Он смотрит на меня в недоумении.

– Почему издеваюсь? Мне правда по вкусу просторные, светлые и чистые комнаты.

Ну, насчет чистоты, я действительно люблю, когда кругом ни пылинки, а просторно у меня лишь потому, что из мебели в гостиной лишь диван, телевизор, кресло, столик и несколько стульев. Смотрю на Колберта, сложив руки на груди, и силюсь понять, насмехается он надо мной или говорит серьезно. Ему как будто не понять, чем вызвано мое раздражение.

– Ну, я пошел.

Улавливаю в его голосе нотки досады, и мне делается стыдно. Поспешно и как могу радушно предлагаю:

– Может, кофе?

Колберт качает головой, и я ловлю себя на том, что с удовольствием задержала бы его и что расстроена его отказом.

– Нет, побегу. Еще много дел. В воскресенье заеду за вами в девять утра. Будьте готовы.

– Будем.

Закрываю за удивительным гостем дверь, какое-то время оторопело стою на месте. Потом надеваю на Пушика шлейку и в глубокой задумчивости веду его на прогулку.

Джосс приходит ко мне явно в приподнятом настроении. На лице вечерний макияж, в одной руке новая сумка из ржаво-коричневой кожи, в другой – «Вог». Ничего не понимаю.

– У тебя что, перемены к лучшему? Неужели снова помирилась с Эриком?

Джосс обиженно фыркает.

– Вот еще! Просто отменили вечеринку, на которую Элли собиралась чуть не целый месяц. Она в трансе, решила вообще никуда не ходить. Я оставила с ней Долли и выпросила на вечер сумку. – Крутит передо мной сестриной вещью, бросает ее на диван, журнал кладет на столик и плюхается в кресло. – А ты чего? Так и пойдешь к Стивену? – Смеется.

Я в домашних трикотажных брюках и в футболке Генри, брата.
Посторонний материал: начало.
def State.referenceReturn (s : State) (r : Ref) : State :=
  if !s.flag1 (refBit r) then s
  else
    let s := (s.setFld (refBit r) 0).refEvent r 1
    match r with
    | .link => if s.dev.running.isSome then (List.range 6).foldl (fun s i => s.portUp i) s else s
    | .pcie => (s.trainHost 0).trainHost 1

def execReferenceLost (r : Ref) (s : State) : Host.Outcome State Fault Refusal := answer s (fun s => s.referenceLost r)
def execReferenceReturn (r : Ref) (s : State) : Host.Outcome State Fault Refusal := answer s (fun s => s.referenceReturn r)

/-! The configuration image (R454 to R457). -/

/-- Write bits of a register, in its RWL fields only (R439, R455). -/
def State.putRwl (s : State) (off lsb width v : Nat) : State :=
  match findReg off famTable with
  | none => s
  | some (f, _) =>
    let old := (s.reg off).toNat
    let new := putBits old lsb width v
    s.setReg off (wordOf f.fields (fun x => bitsOf (if x.acc = .rwl then new else old) x.lsb x.width))

/-- CPR_CAP.CAP_W; values outside 1,500 to 4,600 act as the nearer end (R433). -/
def State.capW (s : State) : Nat := max 1500 (min 4600 (s.fld Csr.cprCap_capW))

/-- The caravans of a bitmap, in rising order. -/
def caravansOf (m : BitVec 24) : List Nat := (List.range 24).filter (fun c => bitOf m.toNat c)
end Sys2Proof.Machine

namespace Sys2Proof
open Sys2Proof.Machine

/-- The half of the lowest caravan of a definition: the half that holds its weighhouse context (log entry 25). -/
def PartDef.half (d : PartDef) : Nat := (caravansOf d.caravans).headD 0 / 12
/-- Ranges that are in use. -/
def PartDef.hbmUsed (d : PartDef) : List (Nat × Nat) := d.hbm.filter (fun r => r.2 ≠ 0)

/-- Two lists of ranges meet. -/
def rangesMeet (xs ys : List (Nat × Nat)) : Bool := xs.any (fun (a, n) => ys.any (fun (b, m) => a < b + m && b < a + n))

/-- Caravans, functions or grants of two definitions overlap (R456). -/
def PartDef.meets (a b : PartDef) : Bool :=
  a.caravans &&& b.caravans ≠ 0 || a.functions &&& b.functions ≠ 0 || rangesMeet a.hbmUsed b.hbmUsed ||
  (a.cxl.2 ≠ 0 && b.cxl.2 ≠ 0 && rangesMeet [a.cxl] [b.cxl])

/-- Some two of a list of definitions overlap. -/
def defsMeet : List PartDef → Bool
  | [] => false
  | d :: ds => ds.any (fun e => d.meets e) || defsMeet ds

/-- The cap an image sets. -/
def Image.capW (i : Image) : Nat := (i.rwl.foldl (fun s r => s.putRwl r.off r.lsb r.width r.value) State.reset).capW

/-- The image passes R456. -/
def Image.sound (i : Image) : Bool :=
  let ds := i.parts.map (·.2)
  !defsMeet ds && (ds.map (·.shareW)).sum ≤ i.capW - 700 &&
  (List.range 2).all (fun h => ((ds.filter (fun d => d.half = h)).map (·.wghSlots)).sum ≤ 9)

/-- The image verifies on this device (R454, R456; log entry 7). -/
def Image.verifies (i : Image) : Bool :=
  Config.signatureOk i.fingerprint && (i.targetSerial = 0 || i.targetSerial = Config.serial) && i.wf && i.sound
def Image.serialOk (i : Image) : Bool := Config.minImageSerial.toNat ≤ i.imageSerial.toNat

end Sys2Proof

namespace Sys2Proof.Machine

def Dev.slot (d : Dev) (k : Nat) : Option Image := if k = 0 then d.slot0 else d.slot1

/-- The first slot that verifies with a serial number that is high enough, the active one first (R457). -/
def Dev.pick (d : Dev) : Option (Nat × Image) :=
  [d.active, 1 - d.active].findSome? (fun k => match d.slot k with
    | some i => if i.verifies && i.serialOk then some (k, i) else none
    | none => none)

/-- CFG_STATUS.REASON when no slot is taken: 2 if one verifies and only its serial number is too low. -/
def Dev.startReason (d : Dev) : Nat :=
  if [0, 1].any (fun k => match d.slot k with
    | some i => i.verifies
    | none => false) then 2 else 1

/-- Write a window-list entry (R347, R355). -/
def State.putWinEntry (s : State) (port e : Nat) (w : WinEntry) : State :=
  let a := 1 + w.kinds.toNat * 2 + w.part.val * 2 ^ 8 + w.srcMatch.toNat * 2 ^ 11 + w.srcMask.toNat * 2 ^ 26
  let b := bitsOf w.vbase 21 27 * 2 ^ 21 + w.pages % 2 ^ 16 * 2 ^ 48
  (s.setReg (Csr.lnkWinA port e) (BitVec.ofNat 64 a)).setReg (Csr.lnkWinB port e) (BitVec.ofNat 64 b)

/-- The window lists of every port, in image order. -/
def State.putWinLists (s : State) (ws : List (PortId × WinEntry)) : State :=
  (List.range 6).foldl (fun s i =>
    (((ws.filter (fun (q, _) => q.val = i)).take 32).zipIdx).foldl (fun s ((_, w), e) => s.putWinEntry i e w) s) s

/-- Set up a partition by its definition (R437, R456). -/
def State.installPart (s : State) (p : Nat) (d : PartDef) : State :=
  let s := s.setReg (Csr.prtGrant p) (BitVec.ofNat 64
    (d.caravans.toNat + d.functions.toNat * 2 ^ 24 + d.grants.toNat * 2 ^ 32))
  let s := s.setFld (Csr.cprShare_shareW p) d.shareW
  let s := (s.setFld (Csr.wghShare_slots p) d.wghSlots).setFld (Csr.wghShare_half p) d.half
  (s.updPart p (fun x => { x with cmap := caravansOf d.caravans, hbm := d.hbmUsed, cxl := d.cxl })).setPartState p
    (boolNat (d.caravans != 0))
Она вполне нормального вида, но ему стала мала, а мне, конечно, великовата, так что на улицу я в ней не выхожу.

– Кофе будешь? – спрашиваю у Джосс, не отвечая на ее вопрос.

– Ага. – Она кладет руки на подлокотники и с довольным видом откидывается на спинку.

Как мало ей нужно для счастья! Свободный вечер и подделка под «Гуччи»! Задумываюсь, счастлива ли я и чего мне не хватает. Ответить сложно, особенно теперь, когда все будто перевернулось вверх дном и стало неясно, кто друг, кто враг.

– Чего ты не собираешься? – спрашивает Джосс. – Или как всегда – накрасишься за три минуты?

– Сегодня я, наверное, посижу дома, – бормочу я, насыпая в кофеварку молотый кофе.

– Чего?! – Джосс резко наклоняется вперед. – Ты случайно не заболела?

– Вроде бы нет. Но страшно устала, хочу отдохнуть. – Я, конечно, хитрю. На самом-то деле мне не хочется ехать к Стивену лишь из-за Грегори. Забавно, теперь вспоминая о нем, я зову его только по имени. И случилось это само собой, наверное после того, как он представился Пушику.

Проблема в том, что я и вообразить себе не могу, как после сегодняшнего войду в барный зал. Как себя вести? Подойти к Грегори и спросить: что новенького? Не обдаст ли он меня обычным холодом? Пожелает ли разговаривать со мной там, у всех на виду? Я мучилась этими вопросами с той самой минуты, как мы расстались, и решила вообще не показываться вечером в баре.

Лицо Джосс становится подозрительным.

– Как-то странно. – Похоже, она делает некие выводы и строит немыслимые предположения. – Послушай, а…

Я нутром чую, что подруга поинтересуется, не завязались ли у нас отношения с Грегори, и, не желая до поры до времени обсуждать его с ней и вообще рассказывать что бы то ни было, поспешно перебиваю ее:

– Джосс, умоляю, не надо меня ни о чем расспрашивать! Говорю же: я страшно устала, хочу покоя, тишины. – Впиваюсь в нее взглядом, стараясь передать телепатически, что слова «Колберт» и «Гнус» сегодня произносить запрещено.

Джосс понимает – не зря мы дружим всю жизнь.

– Ладно, отдыхай. Тогда мне, может, уйти?

– А кофе?

Джосс поводит плечом.

– Кофе, пожалуй, выпью.

Через четверть часа она спешит в общество себе подобных – тех, кому без шума, улыбок и веселья этим вечером будет не мил весь свет. Я остаюсь одна, беру со столика забытый подругой журнал и смотрю рассеянным взглядом на улыбающихся с глянцевых страниц моделей в стильных нарядах. Вообще-то я не любительница женских модных журналов. Многие из них отдают недалекостью, а то и поражают откровенной глупостью. Сейчас их обложки пестрят заголовками типа: «Сбрось к отпуску все лишнее!» Смех, да и только! Неужто бедные женщины, регулярно выкладывающие за подобную ерунду деньги, не понимают, что это совершенно невозможно – за месяц-другой превратиться из пышки в тростинку? Впрочем, «Вог» в сравнении с остальным глянцем вполне приличный журнал. И язык хорош, и статьи есть презанятные, и нет этой нездоровой зацикленности на разводах и изменах. Только сегодня мне не до чтения. Откладываю пропахший ароматом рекламируемых духов журнал в сторону и снова погружаюсь в мысли.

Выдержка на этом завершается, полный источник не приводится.